§ EXERCISE DESCRIPTION
Scan the records for the string "code"; copy each line where it occurs.

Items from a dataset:
* * * * *

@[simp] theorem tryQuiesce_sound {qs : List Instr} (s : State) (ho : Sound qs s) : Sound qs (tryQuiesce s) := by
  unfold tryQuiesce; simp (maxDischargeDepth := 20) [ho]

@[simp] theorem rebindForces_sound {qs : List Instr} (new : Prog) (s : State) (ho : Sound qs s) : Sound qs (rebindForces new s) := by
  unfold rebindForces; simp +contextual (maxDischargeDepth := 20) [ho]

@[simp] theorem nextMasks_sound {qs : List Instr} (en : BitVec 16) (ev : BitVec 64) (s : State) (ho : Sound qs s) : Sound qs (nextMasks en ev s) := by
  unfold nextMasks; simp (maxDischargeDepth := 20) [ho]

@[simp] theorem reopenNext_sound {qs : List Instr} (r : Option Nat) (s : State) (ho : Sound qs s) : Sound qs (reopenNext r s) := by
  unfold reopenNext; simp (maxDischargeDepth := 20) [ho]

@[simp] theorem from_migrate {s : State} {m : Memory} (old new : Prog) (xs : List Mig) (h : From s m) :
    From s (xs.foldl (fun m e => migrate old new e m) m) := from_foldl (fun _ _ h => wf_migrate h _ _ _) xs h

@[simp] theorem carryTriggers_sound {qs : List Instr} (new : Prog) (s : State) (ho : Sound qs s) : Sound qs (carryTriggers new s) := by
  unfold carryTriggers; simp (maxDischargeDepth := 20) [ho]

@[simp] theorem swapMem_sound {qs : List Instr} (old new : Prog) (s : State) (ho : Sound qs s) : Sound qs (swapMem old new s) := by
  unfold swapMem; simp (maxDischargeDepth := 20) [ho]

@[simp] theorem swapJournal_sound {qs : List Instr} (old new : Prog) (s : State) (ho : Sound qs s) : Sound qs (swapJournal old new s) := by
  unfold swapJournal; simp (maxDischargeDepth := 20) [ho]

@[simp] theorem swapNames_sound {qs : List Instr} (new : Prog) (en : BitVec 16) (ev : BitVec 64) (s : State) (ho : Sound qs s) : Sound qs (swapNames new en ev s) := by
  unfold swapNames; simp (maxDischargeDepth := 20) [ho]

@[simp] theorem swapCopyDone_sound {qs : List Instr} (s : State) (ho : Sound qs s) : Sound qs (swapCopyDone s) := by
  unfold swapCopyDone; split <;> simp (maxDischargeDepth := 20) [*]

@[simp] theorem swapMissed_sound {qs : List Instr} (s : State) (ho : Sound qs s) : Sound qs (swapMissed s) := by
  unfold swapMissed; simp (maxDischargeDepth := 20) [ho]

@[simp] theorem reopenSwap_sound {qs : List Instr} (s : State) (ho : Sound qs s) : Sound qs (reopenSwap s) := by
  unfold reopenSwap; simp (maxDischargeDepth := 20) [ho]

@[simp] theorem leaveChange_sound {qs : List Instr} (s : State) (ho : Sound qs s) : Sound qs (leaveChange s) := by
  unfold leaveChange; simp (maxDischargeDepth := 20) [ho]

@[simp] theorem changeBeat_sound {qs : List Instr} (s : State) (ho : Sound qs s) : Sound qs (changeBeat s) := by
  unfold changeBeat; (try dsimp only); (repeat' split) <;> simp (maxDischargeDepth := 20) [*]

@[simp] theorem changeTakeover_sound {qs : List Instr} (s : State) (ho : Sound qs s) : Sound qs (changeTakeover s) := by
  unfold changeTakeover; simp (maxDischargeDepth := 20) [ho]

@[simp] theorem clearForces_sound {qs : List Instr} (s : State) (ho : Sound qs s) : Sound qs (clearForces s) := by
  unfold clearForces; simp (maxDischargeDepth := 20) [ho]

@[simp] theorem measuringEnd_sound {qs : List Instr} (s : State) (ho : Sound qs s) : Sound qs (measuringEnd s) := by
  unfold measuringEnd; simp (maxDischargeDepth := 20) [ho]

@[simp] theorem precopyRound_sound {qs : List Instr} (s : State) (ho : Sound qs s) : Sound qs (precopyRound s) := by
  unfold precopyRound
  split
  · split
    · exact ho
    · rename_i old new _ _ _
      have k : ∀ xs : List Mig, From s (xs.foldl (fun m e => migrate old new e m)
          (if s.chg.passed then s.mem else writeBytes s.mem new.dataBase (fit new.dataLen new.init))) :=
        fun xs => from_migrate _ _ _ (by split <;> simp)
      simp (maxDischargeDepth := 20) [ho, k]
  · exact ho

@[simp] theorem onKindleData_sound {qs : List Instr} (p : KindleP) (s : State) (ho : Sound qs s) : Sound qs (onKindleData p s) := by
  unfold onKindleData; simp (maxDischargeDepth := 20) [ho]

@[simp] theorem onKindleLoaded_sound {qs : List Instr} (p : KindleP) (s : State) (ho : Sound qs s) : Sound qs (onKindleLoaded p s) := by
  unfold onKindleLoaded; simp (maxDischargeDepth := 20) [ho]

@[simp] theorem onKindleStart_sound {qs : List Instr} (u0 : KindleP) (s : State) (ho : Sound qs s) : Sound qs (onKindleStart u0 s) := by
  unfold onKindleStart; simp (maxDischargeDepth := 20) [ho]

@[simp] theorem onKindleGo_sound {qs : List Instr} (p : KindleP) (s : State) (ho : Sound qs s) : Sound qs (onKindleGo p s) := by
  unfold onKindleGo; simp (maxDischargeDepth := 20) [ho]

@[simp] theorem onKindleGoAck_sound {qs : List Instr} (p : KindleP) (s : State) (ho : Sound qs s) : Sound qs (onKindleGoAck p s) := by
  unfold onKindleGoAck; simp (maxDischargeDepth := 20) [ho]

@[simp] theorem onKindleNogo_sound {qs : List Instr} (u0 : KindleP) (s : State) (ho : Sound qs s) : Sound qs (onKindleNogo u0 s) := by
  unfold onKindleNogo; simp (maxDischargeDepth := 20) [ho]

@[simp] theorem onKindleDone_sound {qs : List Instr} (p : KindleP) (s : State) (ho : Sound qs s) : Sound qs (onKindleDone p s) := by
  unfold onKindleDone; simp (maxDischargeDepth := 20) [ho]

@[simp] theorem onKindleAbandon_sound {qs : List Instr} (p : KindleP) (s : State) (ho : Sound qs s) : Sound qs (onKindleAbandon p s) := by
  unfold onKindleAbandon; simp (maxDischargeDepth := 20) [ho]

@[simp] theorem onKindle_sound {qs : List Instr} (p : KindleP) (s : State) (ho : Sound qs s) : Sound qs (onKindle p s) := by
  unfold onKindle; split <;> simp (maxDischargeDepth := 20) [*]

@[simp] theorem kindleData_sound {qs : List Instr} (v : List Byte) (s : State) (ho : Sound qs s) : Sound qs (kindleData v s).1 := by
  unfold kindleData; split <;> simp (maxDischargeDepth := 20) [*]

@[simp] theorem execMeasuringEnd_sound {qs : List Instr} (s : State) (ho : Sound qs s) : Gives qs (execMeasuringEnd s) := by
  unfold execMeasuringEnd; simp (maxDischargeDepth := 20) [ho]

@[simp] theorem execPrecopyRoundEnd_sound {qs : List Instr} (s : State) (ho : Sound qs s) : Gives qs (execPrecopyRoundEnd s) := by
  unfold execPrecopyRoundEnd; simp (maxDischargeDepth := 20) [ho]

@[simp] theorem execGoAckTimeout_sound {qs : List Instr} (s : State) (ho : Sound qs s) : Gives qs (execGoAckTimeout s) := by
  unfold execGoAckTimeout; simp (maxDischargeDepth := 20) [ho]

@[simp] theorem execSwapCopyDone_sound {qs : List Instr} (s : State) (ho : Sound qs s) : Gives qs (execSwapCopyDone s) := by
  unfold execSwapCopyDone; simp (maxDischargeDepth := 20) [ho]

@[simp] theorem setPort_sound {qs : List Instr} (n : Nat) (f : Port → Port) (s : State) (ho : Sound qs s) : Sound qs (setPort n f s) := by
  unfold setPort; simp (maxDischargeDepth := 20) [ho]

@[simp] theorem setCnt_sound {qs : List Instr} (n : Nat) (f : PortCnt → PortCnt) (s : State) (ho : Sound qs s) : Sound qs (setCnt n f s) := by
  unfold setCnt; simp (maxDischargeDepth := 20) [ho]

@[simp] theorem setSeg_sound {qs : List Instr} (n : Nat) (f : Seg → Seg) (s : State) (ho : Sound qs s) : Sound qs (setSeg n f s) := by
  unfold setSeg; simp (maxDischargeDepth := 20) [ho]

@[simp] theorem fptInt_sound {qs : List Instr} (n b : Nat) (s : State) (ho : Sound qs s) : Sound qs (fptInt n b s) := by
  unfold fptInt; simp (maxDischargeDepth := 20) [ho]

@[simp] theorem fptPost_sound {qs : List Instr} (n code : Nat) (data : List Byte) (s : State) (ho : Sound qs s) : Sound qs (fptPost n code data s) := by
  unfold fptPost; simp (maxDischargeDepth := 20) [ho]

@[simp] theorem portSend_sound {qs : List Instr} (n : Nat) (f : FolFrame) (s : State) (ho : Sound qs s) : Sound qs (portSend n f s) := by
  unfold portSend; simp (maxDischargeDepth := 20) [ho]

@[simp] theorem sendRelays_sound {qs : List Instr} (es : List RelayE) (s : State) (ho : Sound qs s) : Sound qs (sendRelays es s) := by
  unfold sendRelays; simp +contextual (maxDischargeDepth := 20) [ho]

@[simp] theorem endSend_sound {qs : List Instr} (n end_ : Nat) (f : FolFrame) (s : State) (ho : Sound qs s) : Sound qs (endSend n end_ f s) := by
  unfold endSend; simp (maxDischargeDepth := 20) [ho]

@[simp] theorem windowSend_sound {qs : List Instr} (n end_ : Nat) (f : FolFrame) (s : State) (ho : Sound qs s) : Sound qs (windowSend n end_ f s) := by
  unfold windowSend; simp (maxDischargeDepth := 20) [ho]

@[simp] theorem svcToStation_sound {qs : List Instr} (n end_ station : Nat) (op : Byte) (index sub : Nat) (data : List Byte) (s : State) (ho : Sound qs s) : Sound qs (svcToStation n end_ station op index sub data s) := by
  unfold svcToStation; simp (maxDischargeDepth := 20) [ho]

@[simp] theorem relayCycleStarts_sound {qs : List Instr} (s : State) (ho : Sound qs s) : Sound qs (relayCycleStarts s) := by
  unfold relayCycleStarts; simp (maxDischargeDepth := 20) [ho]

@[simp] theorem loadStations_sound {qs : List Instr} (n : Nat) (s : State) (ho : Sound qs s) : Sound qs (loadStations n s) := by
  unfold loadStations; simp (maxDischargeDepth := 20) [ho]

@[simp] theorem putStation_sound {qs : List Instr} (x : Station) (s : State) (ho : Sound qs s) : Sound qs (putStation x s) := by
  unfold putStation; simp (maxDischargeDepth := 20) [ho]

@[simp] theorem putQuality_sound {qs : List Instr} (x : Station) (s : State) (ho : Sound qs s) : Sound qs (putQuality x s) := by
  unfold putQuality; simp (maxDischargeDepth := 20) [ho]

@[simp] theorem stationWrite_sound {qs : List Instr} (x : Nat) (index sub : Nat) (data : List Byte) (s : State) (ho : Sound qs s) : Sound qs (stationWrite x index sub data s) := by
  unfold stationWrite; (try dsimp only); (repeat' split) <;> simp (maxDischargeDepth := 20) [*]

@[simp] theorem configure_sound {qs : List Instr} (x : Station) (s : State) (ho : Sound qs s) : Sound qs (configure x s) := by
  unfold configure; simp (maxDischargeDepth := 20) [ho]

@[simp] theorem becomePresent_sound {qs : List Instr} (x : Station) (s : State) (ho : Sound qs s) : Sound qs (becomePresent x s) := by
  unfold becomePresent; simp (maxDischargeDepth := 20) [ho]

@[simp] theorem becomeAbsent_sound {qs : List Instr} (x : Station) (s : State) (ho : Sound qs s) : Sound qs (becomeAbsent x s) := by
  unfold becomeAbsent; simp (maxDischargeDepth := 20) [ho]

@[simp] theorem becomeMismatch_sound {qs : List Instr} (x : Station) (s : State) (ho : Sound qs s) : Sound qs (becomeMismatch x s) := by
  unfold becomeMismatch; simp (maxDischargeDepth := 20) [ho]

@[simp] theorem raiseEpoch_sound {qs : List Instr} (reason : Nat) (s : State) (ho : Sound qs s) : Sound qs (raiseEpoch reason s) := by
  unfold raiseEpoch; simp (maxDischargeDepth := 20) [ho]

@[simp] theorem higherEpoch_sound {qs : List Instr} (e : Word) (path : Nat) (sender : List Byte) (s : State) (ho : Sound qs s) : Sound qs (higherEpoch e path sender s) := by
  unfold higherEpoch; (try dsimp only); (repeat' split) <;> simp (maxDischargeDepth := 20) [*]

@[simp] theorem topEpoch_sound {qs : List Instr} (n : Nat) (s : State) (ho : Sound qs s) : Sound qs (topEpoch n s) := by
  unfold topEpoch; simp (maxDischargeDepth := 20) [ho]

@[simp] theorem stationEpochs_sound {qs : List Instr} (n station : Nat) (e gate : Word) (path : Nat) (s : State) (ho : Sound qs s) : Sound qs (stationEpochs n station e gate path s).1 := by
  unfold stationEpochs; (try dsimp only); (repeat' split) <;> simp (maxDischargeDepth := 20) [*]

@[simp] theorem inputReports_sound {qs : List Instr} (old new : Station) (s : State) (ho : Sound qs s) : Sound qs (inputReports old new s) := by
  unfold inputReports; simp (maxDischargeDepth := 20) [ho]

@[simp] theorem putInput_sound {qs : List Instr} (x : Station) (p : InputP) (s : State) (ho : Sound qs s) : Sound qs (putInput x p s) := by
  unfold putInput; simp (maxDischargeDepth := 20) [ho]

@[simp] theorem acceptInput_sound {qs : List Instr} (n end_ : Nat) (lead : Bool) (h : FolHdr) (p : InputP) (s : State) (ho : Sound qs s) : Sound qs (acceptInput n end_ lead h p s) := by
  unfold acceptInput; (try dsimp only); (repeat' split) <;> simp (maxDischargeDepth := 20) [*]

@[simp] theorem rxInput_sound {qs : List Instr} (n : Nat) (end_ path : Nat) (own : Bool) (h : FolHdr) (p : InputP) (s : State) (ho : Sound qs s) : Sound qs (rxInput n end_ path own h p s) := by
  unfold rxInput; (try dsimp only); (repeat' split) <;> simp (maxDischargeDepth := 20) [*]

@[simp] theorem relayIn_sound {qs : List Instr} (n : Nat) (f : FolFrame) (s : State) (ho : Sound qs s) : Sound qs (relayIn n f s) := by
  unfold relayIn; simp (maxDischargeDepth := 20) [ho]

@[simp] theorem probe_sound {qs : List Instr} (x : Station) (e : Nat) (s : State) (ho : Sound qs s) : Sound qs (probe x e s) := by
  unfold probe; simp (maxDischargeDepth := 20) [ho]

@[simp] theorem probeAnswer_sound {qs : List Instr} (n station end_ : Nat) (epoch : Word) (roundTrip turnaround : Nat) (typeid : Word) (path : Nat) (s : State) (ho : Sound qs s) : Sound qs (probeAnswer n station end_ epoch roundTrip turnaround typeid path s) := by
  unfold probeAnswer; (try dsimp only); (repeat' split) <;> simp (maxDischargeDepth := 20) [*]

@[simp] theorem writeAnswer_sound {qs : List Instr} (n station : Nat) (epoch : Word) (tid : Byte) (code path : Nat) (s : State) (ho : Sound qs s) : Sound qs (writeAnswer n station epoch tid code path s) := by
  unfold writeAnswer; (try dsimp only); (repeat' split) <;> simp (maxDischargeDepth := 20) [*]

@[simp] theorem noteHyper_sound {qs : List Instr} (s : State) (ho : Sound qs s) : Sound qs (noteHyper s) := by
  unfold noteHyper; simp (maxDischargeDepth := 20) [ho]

* * * * *

§ WRITTEN SOLUTION
@[simp] theorem fptPost_sound {qs : List Instr} (n code : Nat) (data : List Byte) (s : State) (ho : Sound qs s) : Sound qs (fptPost n code data s) := by
@[simp] theorem writeAnswer_sound {qs : List Instr} (n station : Nat) (epoch : Word) (tid : Byte) (code path : Nat) (s : State) (ho : Sound qs s) : Sound qs (writeAnswer n station epoch tid code path s) := by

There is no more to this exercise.